The state signal r(t) having arrived at the receiving part is despread by 2b quadrature symbol correlators, integrated for a symbol time with integrators 60, 61 and 62) and then converted into input values |Yj|(j=0, 1, . . . , 2b−1) of the 2b decision logic circuits by taking their absolute values. In the actual implementation, the absolute value is generally obtained via absolute value units 63, 64 and 65 by multiplying the in-phase (I-phase) value and the quadrature-phase (Q-phase) value of the output of the integrating section and then obtaining a square root value thereof. At this time, the correlation signal used for correlating with the state signal in the j-th quadrature symbol correlator is a conjugate complex signal of the spread quadrature signal mj(t), that is obtained by multiplying the quadrature symbol signal sj(t) and the igniter sequence signal c(t) used for the quadrature modulation in the transmitting part. The value |Yj|(j=0, 1, . . . , 2b−1) are then input to the decision logic section 69.

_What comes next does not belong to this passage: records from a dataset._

theorem State.clearTask_keeps {s0 : State} {s : State} (m : ℕ) (h : Keeps s0 s) :
    Keeps s0 (State.clearTask s m) := by
  unfold State.clearTask
  extract_lets +onlyGivenNames x0
  clear_value x0
  refine State.showCore_keeps _ ?_
  refine State.setCore_keeps _ _ ?_
  with_reducible assumption

theorem State.endJob_keeps {s0 : State} {s : State} (j : UserJob) (state : ℕ) (h : Keeps s0 s) :
    Keeps s0 (State.endJob s j state) := by
  unfold State.endJob
  extract_lets +onlyGivenNames x1
  extract_lets +onlyGivenNames x2
  have h2 : Keeps s0 x2
  · unfold x2
    refine keeps_mk ?_ rfl rfl rfl rfl rfl rfl rfl
    with_reducible assumption
  clear_value x2
  extract_lets +onlyGivenNames x0
  have h0 : Keeps s0 x0
  · unfold x0
    refine State.releaseLeasesOf_keeps _ ?_
    with_reducible assumption
  clear_value x0
  refine ite_ind ?_ ?_
  · refine State.raise_keeps _ _ _ ?_
    with_reducible assumption
  · with_reducible assumption

theorem State.jobTaskEnds_keeps {s0 : State} {s : State} (job : ℕ) (reason : ℕ) (h : Keeps s0 s) :
    Keeps s0 (State.jobTaskEnds s job reason) := by
  unfold State.jobTaskEnds
  split
  · with_reducible assumption
  · extract_lets +onlyGivenNames x0
    extract_lets +onlyGivenNames x0
    extract_lets +onlyGivenNames x0
    extract_lets +onlyGivenNames x0
    have h0 : Keeps s0 x0
    · unfold x0
      refine keeps_mk ?_ rfl rfl rfl rfl rfl rfl rfl
      with_reducible assumption
    clear_value x0
    refine ite_ind ?_ ?_
    · refine State.endJob_keeps _ _ ?_
      with_reducible assumption
    · with_reducible assumption

theorem State.taskFails_keeps {s0 : State} {s : State} (m : ℕ) (reason : ℕ) (h : Keeps s0 s) :
    Keeps s0 (State.taskFails s m reason) := by
  unfold State.taskFails
  split
  · with_reducible assumption
  · extract_lets +onlyGivenNames x3
    have h3 : Keeps s0 x3
    · unfold x3
      refine State.clearTask_keeps _ ?_
      with_reducible assumption
    clear_value x3
    extract_lets +onlyGivenNames x4
    have h4 : Keeps s0 x4
    · unfold x4
      refine State.raise_keeps _ _ _ ?_
      with_reducible assumption
    clear_value x4
    extract_lets +onlyGivenNames x1
    have h1 : Keeps s0 x1
    · unfold x1
      refine State.startNext_keeps _ ?_
      refine State.jobTaskEnds_keeps _ _ ?_
      with_reducible assumption
    clear_value x1
    split
    · refine State.startNext_keeps _ ?_
      with_reducible assumption
    · with_reducible assumption

theorem State.taskDone_keeps {s0 : State} {s : State} (m : ℕ) (h : Keeps s0 s) : Keeps s0 (State.taskDone s m) := by
  unfold State.taskDone
  split
  · exact h
  · rename_i t _
    extract_lets +onlyGivenNames x1
    have h1 : Keeps s0 x1 := State.bump_keeps _ _ (State.clearTask_keeps _ h)
    clear_value x1
    extract_lets +onlyGivenNames x2
    have h2 : Keeps s0 x2 := by
      unfold x2
      split
      · exact h1
      · rename_i old reason _
        dsimp only
        split
        · exact State.raise_keeps _ _ _ h1
        · refine State.judgeSpares_keeps (keeps_mk ?_ rfl rfl rfl rfl rfl rfl rfl)
          exact State.raise_keeps _ _ _ (State.raise_keeps _ _ _ (State.setSpare_keeps _ _ (State.setRetired_keeps _ _ h1)))
    clear_value x2
    extract_lets +onlyGivenNames x3
    have h3 : Keeps s0 x3 := State.startNext_keeps _ (State.jobTaskEnds_keeps _ _ h2)
    clear_value x3
    split
    · exact State.startNext_keeps _ h3
    · exact h3

theorem State.stopTask_keeps {s0 : State} {s : State} (m : ℕ) (reason : ℕ) (h : Keeps s0 s) :
    Keeps s0 (State.stopTask s m reason) := by
  unfold State.stopTask
  split
  · with_reducible assumption
  · split
    · refine ite_ind ?_ ?_
      · refine State.taskFails_keeps _ _ ?_
        with_reducible assumption
      · refine State.taskFails_keeps _ _ ?_
        refine keeps_mk ?_ rfl rfl rfl rfl rfl rfl rfl
        with_reducible assumption
    · refine State.taskFails_keeps _ _ ?_
      with_reducible assumption
    · refine State.startTask_keeps _ _ ?_
      refine State.clearTask_keeps _ ?_
      with_reducible assumption

theorem State.landDue_keeps {s0 : State} {s : State} (m : ℕ) (l : List MasonWrite) (h : Keeps s0 s) : Keeps s0 (State.landDue s m l) := by
  induction l generalizing s with
  | nil => exact h
  | cons w t ih =>
    unfold State.landDue
    dsimp only
    split
    · refine ih ?_
      split
      · exact State.shelfStore_keeps _ _ _ h
      · exact State.setCore_keeps _ _ h
    · exact ih (State.setCore_keeps _ _ h)

theorem State.settleFlight_keeps {s0 : State} {s : State} (m : ℕ) (h : Keeps s0 s) :
    Keeps s0 (State.settleFlight s m) := by
  unfold State.settleFlight
  extract_lets +onlyGivenNames x0
  clear_value x0
  refine State.landDue_keeps _ _ ?_
  refine State.setCore_keeps _ _ ?_
  with_reducible assumption

theorem State.drain_keeps {s0 : State} {s : State} (m : ℕ) (h : Keeps s0 s) :
    Keeps s0 (State.drain s m) := by
  unfold State.drain
  extract_lets +onlyGivenNames x0
  clear_value x0
  refine State.settleFlight_keeps _ ?_
  refine State.setCore_keeps _ _ ?_
  with_reducible assumption

theorem State.coreCycle_keeps {s0 : State} {s : State} (m : ℕ) (h : Keeps s0 s) :
    Keeps s0 (State.coreCycle s m) := by
  unfold State.coreCycle
  extract_lets +onlyGivenNames x0
  clear_value x0
  refine State.settleFlight_keeps _ ?_
  refine State.setCore_keeps _ _ ?_
  with_reducible assumption

theorem State.coreException_keeps {s0 : State} {s : State} (m : ℕ) (cause : ℕ) (ea : ℕ) (h : Keeps s0 s) :
    Keeps s0 (State.coreException s m cause ea) := by
  unfold State.coreException
  extract_lets +onlyGivenNames x0
  have h0 : Keeps s0 x0
  · unfold x0
    refine State.drain_keeps _ ?_
    refine State.setCore_keeps _ _ ?_
    with_reducible assumption
  clear_value x0
  extract_lets +onlyGivenNames x11
  clear_value x11
  split
  · with_reducible assumption
  · refine ite_ind ?_ ?_
    · refine State.taskFails_keeps _ _ ?_
      with_reducible assumption
    · extract_lets +onlyGivenNames x21
      clear_value x21
      refine State.wr_keeps _ _ _ ?_
      refine State.coreCycle_keeps _ ?_
      refine State.setCore_keeps _ _ ?_
      with_reducible assumption

theorem State.coreAct_keeps {s0 : State} {s : State} (m : ℕ) (a : MasonAct) (h : Keeps s0 s) :
    Keeps s0 (State.coreAct s m a) := by
  unfold State.coreAct
  extract_lets +onlyGivenNames x0
  clear_value x0
  split
  · refine State.setCore_keeps _ _ ?_
    with_reducible assumption
  · extract_lets +onlyGivenNames x4
    have h4 : Keeps s0 x4
    · unfold x4
      refine State.setCore_keeps _ _ ?_
      with_reducible assumption
    clear_value x4
    refine ite_ind ?_ ?_
    · refine State.bump_keeps _ _ ?_
      with_reducible assumption
    · with_reducible assumption
  · refine State.setCore_keeps _ _ ?_
    with_reducible assumption
  · refine State.setCore_keeps _ _ ?_
    with_reducible assumption
  · refine State.setCore_keeps _ _ ?_
    with_reducible assumption
  · with_reducible assumption
  · refine State.setCore_keeps _ _ ?_
    with_reducible assumption
  · refine State.setCore_keeps _ _ ?_
    with_reducible assumption
  · extract_lets +onlyGivenNames x1
    have h1 : Keeps s0 x1
    · unfold x1
      refine State.takeLease_keeps _ _ _ _ ?_
      with_reducible assumption
    clear_value x1
    split
    · refine ite_ind ?_ ?_
      · with_reducible assumption
      · refine keeps_mk ?_ rfl rfl rfl rfl rfl rfl rfl
        with_reducible assumption
    · with_reducible assumption
  · split
    · refine ite_ind ?_ ?_
      · refine State.releaseLease_keeps _ ?_
        with_reducible assumption
      · with_reducible assumption
    · with_reducible assumption
  · with_reducible assumption
  · with_reducible assumption

theorem State.rtiEnds_keeps {s0 : State} {s : State} (m : ℕ) (h : Keeps s0 s) :
    Keeps s0 (State.rtiEnds s m) := by
  unfold State.rtiEnds
  extract_lets +onlyGivenNames x0
  clear_value x0
  refine ite_ind ?_ ?_
  · with_reducible assumption
  · refine ite_ind ?_ ?_
    · refine State.taskFails_keeps _ _ ?_
      with_reducible assumption
    · extract_lets +onlyGivenNames x0
      clear_value x0
      refine State.wr_keeps _ _ _ ?_
      refine State.setCore_keeps _ _ ?_
      with_reducible assumption

theorem State.issueBundle_keeps {s0 : State} {s : State} (m : ℕ) (h : Keeps s0 s) :
    Keeps s0 (State.issueBundle s m) := by
  unfold State.issueBundle
  extract_lets +onlyGivenNames x2
  clear_value x2
  extract_lets +onlyGivenNames x0
  have h0 : Keeps s0 x0
  · unfold x0
    refine keeps_foldl ?_ ?_
    · intro a0 a1 h2
      refine State.coreAct_keeps _ _ ?_
      with_reducible assumption
    · with_reducible assumption
  clear_value x0
  extract_lets +onlyGivenNames x13
  clear_value x13
  extract_lets +onlyGivenNames x17
  clear_value x17
  split
  · extract_lets +onlyGivenNames x19
    have h19 : Keeps s0 x19
    · unfold x19
      refine State.drain_keeps _ ?_
      refine State.setCore_keeps _ _ ?_
      with_reducible assumption
    clear_value x19
    refine ite_ind ?_ ?_
    · refine State.taskDone_keeps _ ?_
      with_reducible assumption
    · refine State.taskFails_keeps _ _ ?_
      with_reducible assumption
  · extract_lets +onlyGivenNames x23
    clear_value x23
    extract_lets +onlyGivenNames x24
    have h24 : Keeps s0 x24
    · unfold x24
      refine State.coreCycle_keeps _ ?_
      refine State.setCore_keeps _ _ ?_
      with_reducible assumption
    clear_value x24
    refine ite_ind ?_ ?_
    · refine State.rtiEnds_keeps _ ?_
      with_reducible assumption
    · with_reducible assumption

theorem State.endBundle_keeps {s0 : State} {s : State} (m : ℕ) (h : Keeps s0 s) :
    Keeps s0 (State.endBundle s m) := by
  unfold State.endBundle
  extract_lets +onlyGivenNames x3
  clear_value x3
  split
  · refine State.coreException_keeps _ _ _ ?_
    with_reducible assumption
  · split
    · refine ite_ind ?_ ?_
      · refine State.coreCycle_keeps _ ?_
        refine State.setCore_keeps _ _ ?_
        with_reducible assumption
      · refine ite_ind ?_ ?_
        · refine State.coreException_keeps _ _ _ ?_
          refine State.setCore_keeps _ _ ?_
          with_reducible assumption
        · refine State.issueBundle_keeps _ ?_
          with_reducible assumption
    · refine State.issueBundle_keeps _ ?_
      with_reducible assumption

FIGS. 2A and 2B illustrate the operation of the decision logic section 69 in FIG. 1. The decision logic circuit operates differently in the igniter sequence acquisition mode and in the state sample detection mode. In the igniter sequence acquisition mode (i.e., the step prior to the igniter sequence acquisition), the maximum value among the 2b input values |Yj|(j=0, 1, . . . , 2b−1) is compared with the predetermined threshold value R0. If the maximum value is larger than the threshold value, the decision logic circuit declares the sequence phase consistent state H1, and goes to the acquisition confirmation step. If the maximum value is smaller than the threshold value, the decision logic circuit declares the sequence phase discrepant state H0, and checks whether the next sequence phase is consistent.
In the state sample detection mode (i.e., the step after the igniter sequence acquisition), the decision logic circuit determines which value is the maximum value among the 2b input values |Yj|(j=0, 1, . . . , 2b−1), and detects the corresponding quadrature state symbol Sj. This state symbol is demapped by b state samples.
The high-speed acquisition using the related art DSA technique has various problems. For example, if the number (b) of the state samples simultaneously sampled and transmitted by the SRG that generates the long-period PN sequences is increased, the number of the correlators to operate simultaneously is geometrically increased in the mobile station.
This not only increases the hardware complexity, but also brings unsatisfactory results in the performance of the igniter sequence acquisition.
The above references are incorporated by reference herein where appropriate for appropriate teachings of additional or alternative details, features and/or technical background.